■ STUDY MATERIAL ■
--- --- ---

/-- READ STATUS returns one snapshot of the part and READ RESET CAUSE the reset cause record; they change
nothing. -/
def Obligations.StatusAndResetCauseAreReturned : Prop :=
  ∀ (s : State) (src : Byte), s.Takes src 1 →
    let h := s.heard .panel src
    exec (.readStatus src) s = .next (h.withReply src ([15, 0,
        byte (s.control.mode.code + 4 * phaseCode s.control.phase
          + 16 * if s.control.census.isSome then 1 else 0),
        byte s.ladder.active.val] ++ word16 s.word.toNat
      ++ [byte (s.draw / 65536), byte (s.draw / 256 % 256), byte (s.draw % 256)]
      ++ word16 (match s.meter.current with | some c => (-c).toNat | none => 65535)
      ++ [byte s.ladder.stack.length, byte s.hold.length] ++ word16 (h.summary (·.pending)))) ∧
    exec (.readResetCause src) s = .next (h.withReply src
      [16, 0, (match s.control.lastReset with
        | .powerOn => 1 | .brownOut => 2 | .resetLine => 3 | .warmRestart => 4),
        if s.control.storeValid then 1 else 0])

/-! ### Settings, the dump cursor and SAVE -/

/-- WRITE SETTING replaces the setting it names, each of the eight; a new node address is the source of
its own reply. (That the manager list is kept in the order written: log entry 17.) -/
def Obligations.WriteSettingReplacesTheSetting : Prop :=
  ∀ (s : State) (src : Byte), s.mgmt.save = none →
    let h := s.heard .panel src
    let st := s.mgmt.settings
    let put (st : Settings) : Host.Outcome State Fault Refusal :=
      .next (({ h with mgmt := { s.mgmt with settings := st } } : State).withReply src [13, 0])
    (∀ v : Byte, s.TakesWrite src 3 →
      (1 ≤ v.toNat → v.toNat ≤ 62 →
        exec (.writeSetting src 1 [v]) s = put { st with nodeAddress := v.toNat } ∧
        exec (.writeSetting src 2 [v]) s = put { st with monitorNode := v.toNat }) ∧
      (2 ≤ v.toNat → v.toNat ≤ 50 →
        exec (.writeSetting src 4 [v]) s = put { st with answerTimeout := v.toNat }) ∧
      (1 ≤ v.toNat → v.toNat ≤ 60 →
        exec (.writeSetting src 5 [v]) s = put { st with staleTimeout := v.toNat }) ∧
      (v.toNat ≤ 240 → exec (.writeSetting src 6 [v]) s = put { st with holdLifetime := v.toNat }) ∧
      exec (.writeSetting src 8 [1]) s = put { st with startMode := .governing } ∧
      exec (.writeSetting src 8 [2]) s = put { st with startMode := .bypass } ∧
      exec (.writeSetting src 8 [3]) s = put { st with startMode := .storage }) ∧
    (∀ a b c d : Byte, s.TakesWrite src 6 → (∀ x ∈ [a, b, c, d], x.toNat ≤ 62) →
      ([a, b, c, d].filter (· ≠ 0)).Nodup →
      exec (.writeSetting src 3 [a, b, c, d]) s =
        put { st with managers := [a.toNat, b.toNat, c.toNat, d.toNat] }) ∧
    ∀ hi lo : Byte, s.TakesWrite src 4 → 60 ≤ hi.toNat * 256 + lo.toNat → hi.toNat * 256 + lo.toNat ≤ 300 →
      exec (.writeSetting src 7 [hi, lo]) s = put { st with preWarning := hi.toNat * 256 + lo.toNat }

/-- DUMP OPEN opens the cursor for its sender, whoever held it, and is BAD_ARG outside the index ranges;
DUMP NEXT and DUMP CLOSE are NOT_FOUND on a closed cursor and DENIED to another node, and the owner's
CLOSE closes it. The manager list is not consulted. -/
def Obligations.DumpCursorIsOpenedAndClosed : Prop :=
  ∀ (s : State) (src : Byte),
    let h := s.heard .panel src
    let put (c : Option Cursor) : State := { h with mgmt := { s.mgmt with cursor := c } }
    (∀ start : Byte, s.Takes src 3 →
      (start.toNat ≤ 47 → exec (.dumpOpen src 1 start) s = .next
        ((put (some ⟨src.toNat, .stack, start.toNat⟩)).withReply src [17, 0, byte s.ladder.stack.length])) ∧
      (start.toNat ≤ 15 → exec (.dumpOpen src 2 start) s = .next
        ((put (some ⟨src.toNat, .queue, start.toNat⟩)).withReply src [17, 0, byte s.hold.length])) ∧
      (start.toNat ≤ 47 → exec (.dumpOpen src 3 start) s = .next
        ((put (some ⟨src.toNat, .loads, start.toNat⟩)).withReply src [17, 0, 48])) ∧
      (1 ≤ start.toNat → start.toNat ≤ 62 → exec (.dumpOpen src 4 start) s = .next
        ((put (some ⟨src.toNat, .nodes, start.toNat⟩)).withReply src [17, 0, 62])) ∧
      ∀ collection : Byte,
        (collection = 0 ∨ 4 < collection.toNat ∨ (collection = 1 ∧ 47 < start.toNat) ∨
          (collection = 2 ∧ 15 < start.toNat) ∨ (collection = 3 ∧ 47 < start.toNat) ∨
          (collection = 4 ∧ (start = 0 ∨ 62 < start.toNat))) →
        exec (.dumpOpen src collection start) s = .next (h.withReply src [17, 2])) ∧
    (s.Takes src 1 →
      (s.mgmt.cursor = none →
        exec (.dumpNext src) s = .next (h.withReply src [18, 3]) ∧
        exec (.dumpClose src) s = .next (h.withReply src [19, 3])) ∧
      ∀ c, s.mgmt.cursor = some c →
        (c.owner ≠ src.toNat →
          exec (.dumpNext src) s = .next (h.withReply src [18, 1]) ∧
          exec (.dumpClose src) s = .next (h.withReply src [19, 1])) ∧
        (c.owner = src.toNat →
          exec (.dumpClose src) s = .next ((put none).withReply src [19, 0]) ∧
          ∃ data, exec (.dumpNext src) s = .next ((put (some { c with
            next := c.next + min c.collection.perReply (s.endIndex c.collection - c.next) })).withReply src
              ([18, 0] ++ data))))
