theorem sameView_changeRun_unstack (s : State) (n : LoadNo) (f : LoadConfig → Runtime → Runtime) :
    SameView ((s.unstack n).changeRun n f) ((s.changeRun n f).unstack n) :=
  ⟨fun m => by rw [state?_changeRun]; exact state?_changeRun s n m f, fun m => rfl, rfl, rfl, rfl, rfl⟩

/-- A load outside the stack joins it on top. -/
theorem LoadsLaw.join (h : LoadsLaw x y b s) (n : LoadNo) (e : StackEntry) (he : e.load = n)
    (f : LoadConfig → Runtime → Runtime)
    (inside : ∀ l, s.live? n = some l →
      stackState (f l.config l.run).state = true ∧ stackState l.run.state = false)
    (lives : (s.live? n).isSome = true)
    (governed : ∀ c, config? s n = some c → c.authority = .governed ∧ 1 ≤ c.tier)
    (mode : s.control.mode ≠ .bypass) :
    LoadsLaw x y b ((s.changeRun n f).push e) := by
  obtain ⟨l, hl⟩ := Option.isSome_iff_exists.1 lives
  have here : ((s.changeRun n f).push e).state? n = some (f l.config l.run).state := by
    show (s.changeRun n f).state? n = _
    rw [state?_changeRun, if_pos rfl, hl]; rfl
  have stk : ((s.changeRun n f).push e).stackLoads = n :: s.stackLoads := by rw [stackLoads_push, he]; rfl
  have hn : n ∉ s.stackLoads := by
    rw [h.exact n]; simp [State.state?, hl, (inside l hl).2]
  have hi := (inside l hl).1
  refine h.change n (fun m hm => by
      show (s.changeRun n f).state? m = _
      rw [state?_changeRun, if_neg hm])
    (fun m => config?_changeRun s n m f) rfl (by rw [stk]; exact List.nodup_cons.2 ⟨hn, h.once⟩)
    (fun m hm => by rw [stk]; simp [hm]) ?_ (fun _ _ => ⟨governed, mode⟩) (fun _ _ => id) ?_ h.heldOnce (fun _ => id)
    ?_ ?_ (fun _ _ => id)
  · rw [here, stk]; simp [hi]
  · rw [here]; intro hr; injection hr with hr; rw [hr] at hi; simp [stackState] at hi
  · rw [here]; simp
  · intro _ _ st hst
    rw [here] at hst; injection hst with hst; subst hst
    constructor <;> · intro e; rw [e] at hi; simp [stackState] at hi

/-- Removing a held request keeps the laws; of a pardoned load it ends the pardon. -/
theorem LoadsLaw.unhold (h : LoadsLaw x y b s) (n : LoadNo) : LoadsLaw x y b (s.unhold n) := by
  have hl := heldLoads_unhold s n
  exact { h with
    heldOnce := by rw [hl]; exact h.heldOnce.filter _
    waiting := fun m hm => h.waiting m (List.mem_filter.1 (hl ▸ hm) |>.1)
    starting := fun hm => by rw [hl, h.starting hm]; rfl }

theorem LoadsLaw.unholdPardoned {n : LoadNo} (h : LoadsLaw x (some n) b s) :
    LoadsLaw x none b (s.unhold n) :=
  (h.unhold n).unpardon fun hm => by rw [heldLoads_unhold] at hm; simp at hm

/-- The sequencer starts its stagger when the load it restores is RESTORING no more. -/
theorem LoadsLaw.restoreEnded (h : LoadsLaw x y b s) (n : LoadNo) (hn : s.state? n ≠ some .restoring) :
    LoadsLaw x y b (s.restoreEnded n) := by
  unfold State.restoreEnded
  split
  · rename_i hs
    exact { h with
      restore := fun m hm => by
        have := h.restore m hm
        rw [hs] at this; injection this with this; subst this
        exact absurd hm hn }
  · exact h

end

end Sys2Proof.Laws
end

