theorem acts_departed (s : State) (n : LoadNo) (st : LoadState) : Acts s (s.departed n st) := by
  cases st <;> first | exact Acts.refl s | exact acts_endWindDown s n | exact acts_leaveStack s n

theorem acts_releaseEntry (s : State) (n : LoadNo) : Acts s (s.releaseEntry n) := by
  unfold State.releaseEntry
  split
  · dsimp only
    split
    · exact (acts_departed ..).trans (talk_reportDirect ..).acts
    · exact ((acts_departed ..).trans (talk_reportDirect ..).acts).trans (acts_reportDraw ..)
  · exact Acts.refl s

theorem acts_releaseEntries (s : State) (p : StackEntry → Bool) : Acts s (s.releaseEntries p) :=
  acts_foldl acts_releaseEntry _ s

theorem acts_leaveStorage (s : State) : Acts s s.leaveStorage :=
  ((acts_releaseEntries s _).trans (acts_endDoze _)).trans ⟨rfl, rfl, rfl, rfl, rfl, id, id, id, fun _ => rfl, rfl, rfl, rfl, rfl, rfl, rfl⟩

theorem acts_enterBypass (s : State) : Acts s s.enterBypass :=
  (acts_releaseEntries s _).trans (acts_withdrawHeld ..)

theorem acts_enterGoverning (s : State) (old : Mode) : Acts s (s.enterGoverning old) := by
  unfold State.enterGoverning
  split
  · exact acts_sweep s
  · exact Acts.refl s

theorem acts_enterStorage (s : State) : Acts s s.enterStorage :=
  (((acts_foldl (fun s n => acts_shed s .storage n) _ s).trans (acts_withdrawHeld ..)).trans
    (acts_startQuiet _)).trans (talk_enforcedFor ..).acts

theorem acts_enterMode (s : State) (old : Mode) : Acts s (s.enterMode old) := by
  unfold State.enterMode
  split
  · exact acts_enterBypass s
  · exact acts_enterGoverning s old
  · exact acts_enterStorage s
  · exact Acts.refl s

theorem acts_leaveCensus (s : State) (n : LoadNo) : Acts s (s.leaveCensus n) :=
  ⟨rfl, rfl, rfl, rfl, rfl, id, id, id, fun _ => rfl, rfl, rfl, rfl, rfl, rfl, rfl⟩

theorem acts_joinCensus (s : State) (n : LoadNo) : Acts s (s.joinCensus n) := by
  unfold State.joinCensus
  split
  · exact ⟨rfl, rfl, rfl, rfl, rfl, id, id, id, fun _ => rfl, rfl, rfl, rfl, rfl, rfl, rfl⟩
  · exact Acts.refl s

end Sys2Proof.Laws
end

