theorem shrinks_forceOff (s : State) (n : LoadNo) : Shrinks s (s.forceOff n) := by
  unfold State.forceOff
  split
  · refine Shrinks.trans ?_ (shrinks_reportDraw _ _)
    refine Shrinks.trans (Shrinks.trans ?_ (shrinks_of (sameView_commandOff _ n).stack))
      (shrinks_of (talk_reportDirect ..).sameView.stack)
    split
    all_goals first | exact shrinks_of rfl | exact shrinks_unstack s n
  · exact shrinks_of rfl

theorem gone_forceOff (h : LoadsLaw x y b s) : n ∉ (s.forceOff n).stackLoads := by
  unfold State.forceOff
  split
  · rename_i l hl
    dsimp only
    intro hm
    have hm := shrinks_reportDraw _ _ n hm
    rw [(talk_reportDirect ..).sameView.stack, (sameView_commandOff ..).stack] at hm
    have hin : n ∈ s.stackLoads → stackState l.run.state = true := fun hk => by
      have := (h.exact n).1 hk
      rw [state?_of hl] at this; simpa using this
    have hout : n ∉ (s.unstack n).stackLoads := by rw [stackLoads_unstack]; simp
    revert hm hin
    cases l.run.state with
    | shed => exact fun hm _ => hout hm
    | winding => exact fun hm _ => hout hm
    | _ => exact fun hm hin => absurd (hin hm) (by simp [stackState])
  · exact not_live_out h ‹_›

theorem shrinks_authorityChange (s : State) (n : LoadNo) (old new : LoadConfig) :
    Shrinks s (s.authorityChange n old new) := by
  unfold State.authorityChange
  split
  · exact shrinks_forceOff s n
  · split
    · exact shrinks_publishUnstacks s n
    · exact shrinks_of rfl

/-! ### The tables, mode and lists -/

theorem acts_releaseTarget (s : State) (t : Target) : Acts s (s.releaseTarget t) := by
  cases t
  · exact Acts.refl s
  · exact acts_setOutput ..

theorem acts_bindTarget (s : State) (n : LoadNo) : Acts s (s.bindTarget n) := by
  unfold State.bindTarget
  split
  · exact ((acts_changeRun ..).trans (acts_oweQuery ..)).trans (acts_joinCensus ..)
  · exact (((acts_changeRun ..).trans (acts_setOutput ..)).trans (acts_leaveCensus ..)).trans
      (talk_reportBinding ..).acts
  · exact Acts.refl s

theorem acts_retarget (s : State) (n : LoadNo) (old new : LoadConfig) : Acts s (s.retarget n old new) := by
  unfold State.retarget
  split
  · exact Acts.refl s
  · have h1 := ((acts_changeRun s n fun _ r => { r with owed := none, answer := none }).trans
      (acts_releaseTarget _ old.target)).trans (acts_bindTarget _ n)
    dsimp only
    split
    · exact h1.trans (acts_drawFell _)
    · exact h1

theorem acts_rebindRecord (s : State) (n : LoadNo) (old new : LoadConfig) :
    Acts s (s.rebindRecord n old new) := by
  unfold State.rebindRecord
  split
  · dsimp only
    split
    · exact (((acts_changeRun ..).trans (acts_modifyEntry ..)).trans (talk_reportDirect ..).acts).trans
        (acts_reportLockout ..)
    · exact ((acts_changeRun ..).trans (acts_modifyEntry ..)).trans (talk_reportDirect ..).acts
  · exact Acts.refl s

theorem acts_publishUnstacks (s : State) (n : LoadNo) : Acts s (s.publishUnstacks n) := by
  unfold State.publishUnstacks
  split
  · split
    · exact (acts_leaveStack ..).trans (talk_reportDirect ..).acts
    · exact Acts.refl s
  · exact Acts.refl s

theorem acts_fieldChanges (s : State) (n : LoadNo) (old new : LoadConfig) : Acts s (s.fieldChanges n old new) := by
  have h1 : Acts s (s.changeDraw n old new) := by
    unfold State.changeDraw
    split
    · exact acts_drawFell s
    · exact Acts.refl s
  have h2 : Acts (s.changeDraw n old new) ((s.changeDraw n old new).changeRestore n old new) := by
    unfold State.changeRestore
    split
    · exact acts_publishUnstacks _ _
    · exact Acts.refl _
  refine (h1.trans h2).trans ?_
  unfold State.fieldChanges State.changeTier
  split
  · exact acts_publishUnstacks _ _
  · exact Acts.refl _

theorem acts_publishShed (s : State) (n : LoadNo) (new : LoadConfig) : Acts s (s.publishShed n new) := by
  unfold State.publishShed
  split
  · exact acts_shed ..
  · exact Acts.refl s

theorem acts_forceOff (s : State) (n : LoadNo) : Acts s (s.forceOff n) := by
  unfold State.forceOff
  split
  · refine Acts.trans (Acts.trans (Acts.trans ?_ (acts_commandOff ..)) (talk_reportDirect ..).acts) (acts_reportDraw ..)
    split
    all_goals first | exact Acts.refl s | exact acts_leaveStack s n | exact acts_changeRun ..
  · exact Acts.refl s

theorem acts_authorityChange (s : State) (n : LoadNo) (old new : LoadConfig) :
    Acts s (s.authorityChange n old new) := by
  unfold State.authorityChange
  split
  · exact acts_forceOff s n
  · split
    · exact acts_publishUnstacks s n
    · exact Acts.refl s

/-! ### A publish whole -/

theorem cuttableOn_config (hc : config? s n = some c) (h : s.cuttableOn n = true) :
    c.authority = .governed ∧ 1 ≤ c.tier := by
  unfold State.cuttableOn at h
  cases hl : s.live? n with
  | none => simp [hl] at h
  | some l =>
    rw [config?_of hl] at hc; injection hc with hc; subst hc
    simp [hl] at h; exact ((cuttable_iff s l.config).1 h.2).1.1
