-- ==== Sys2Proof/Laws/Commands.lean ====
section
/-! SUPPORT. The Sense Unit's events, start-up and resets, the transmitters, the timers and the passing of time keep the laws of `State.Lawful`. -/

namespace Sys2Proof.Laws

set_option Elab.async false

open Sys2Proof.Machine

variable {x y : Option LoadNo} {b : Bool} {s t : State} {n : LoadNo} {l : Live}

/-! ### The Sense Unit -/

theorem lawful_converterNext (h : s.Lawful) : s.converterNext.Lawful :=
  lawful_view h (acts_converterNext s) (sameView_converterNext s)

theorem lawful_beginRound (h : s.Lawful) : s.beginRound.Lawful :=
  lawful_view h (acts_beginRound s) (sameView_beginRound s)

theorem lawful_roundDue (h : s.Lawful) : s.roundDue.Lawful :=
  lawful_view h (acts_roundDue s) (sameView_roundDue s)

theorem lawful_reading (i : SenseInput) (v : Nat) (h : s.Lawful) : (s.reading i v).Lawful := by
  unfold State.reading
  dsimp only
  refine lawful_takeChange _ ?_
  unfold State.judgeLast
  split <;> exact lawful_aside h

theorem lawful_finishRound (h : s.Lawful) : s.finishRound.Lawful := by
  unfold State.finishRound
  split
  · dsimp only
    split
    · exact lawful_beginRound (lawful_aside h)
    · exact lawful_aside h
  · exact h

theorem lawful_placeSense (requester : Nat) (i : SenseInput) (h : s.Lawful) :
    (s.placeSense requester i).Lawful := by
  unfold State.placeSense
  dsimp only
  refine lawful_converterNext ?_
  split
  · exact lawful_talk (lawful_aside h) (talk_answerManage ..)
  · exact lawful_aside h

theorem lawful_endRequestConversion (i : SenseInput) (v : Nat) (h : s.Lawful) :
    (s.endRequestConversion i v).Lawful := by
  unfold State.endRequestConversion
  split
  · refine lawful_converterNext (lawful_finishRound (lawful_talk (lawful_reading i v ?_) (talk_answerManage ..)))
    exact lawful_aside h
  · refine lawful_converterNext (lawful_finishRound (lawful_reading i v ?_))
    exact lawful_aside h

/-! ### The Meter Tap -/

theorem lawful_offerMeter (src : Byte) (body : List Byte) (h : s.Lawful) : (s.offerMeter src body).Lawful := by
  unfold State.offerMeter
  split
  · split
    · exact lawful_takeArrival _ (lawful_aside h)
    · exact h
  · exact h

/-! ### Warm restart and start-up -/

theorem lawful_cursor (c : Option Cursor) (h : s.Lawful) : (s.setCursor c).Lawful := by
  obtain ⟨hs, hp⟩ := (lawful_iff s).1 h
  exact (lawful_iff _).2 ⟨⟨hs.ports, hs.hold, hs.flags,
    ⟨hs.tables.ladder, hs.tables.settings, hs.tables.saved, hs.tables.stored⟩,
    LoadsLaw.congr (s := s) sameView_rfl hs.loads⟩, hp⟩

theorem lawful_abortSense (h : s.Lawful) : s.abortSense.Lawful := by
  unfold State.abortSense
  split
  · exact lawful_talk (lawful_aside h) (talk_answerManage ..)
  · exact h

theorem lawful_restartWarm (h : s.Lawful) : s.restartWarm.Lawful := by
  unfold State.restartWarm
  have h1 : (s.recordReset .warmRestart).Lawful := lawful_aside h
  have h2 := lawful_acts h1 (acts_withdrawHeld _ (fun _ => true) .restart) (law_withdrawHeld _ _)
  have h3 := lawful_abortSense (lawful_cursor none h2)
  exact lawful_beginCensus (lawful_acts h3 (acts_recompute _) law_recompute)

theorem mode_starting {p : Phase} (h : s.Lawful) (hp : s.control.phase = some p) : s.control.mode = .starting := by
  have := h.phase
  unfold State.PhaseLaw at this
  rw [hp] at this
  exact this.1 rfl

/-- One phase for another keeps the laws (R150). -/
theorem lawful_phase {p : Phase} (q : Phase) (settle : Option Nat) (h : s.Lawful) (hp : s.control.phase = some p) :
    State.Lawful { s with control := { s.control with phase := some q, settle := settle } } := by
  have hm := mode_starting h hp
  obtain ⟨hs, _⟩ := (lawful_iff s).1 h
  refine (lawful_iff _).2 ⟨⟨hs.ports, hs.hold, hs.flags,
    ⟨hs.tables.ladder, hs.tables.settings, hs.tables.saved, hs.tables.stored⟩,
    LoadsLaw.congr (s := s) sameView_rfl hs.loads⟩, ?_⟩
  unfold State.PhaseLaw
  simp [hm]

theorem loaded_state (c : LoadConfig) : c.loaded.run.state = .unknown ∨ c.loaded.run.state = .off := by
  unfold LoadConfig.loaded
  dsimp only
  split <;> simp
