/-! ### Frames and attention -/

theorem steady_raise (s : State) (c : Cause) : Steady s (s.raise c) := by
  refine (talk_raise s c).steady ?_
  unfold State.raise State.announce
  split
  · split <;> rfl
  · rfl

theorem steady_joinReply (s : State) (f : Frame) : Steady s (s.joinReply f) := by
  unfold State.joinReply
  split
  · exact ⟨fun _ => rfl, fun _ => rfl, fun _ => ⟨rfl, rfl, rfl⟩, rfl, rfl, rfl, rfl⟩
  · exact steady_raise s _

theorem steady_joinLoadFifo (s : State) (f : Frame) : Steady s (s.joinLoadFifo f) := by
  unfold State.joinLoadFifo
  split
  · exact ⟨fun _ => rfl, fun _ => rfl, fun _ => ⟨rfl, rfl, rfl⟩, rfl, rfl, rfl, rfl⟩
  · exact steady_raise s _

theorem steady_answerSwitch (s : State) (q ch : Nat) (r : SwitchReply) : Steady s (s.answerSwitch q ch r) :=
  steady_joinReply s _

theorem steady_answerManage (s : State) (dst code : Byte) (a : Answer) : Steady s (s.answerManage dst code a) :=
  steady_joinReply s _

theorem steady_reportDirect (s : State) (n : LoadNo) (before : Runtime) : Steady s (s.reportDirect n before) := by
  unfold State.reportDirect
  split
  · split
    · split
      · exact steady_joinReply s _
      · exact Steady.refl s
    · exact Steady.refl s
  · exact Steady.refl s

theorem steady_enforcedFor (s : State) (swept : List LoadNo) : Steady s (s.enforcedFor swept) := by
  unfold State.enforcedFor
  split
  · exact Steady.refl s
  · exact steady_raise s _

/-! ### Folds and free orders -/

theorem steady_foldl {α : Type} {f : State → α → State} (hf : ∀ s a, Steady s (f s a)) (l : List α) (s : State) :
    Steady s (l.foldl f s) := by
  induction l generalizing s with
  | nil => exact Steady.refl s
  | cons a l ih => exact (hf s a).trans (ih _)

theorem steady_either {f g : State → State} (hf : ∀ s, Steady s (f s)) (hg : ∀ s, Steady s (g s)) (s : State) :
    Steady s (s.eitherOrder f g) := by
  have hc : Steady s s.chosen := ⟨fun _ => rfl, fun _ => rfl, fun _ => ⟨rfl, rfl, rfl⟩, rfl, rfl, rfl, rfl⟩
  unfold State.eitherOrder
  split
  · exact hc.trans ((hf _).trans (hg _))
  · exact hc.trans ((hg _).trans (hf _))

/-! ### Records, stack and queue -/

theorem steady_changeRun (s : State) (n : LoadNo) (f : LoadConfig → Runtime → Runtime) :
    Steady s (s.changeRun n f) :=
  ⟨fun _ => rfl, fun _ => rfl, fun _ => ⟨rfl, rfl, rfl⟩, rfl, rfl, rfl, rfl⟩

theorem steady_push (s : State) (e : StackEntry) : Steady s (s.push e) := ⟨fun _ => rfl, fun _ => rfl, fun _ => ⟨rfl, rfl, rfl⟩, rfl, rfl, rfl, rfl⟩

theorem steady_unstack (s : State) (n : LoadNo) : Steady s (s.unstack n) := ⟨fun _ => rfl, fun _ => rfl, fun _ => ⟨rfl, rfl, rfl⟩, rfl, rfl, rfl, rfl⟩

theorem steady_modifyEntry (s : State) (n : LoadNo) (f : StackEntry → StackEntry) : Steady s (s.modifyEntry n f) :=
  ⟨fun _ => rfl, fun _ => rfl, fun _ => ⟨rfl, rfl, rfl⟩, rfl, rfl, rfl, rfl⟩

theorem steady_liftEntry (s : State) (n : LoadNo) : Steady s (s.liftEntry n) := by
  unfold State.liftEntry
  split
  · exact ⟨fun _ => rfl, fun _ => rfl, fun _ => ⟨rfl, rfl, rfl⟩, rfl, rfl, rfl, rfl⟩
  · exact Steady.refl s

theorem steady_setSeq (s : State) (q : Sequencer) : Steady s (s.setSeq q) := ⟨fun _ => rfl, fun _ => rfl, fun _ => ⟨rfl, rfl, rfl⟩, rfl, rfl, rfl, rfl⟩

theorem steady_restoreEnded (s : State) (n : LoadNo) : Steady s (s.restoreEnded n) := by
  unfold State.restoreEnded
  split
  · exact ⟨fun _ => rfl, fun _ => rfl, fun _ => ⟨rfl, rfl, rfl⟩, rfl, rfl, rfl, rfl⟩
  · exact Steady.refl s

--- --- ---

■ ACTION ITEM ■
Set the material down exactly as written, starting at its first line. The line containing "byte s.ladder.active.val] ++" is the last one to include.

■ TASK SOLUTION ■
/-- READ STATUS returns one snapshot of the part and READ RESET CAUSE the reset cause record; they change
nothing. -/
def Obligations.StatusAndResetCauseAreReturned : Prop :=
  ∀ (s : State) (src : Byte), s.Takes src 1 →
    let h := s.heard .panel src
    exec (.readStatus src) s = .next (h.withReply src ([15, 0,
        byte (s.control.mode.code + 4 * phaseCode s.control.phase
          + 16 * if s.control.census.isSome then 1 else 0),
        byte s.ladder.active.val] ++ word16 s.word.toNat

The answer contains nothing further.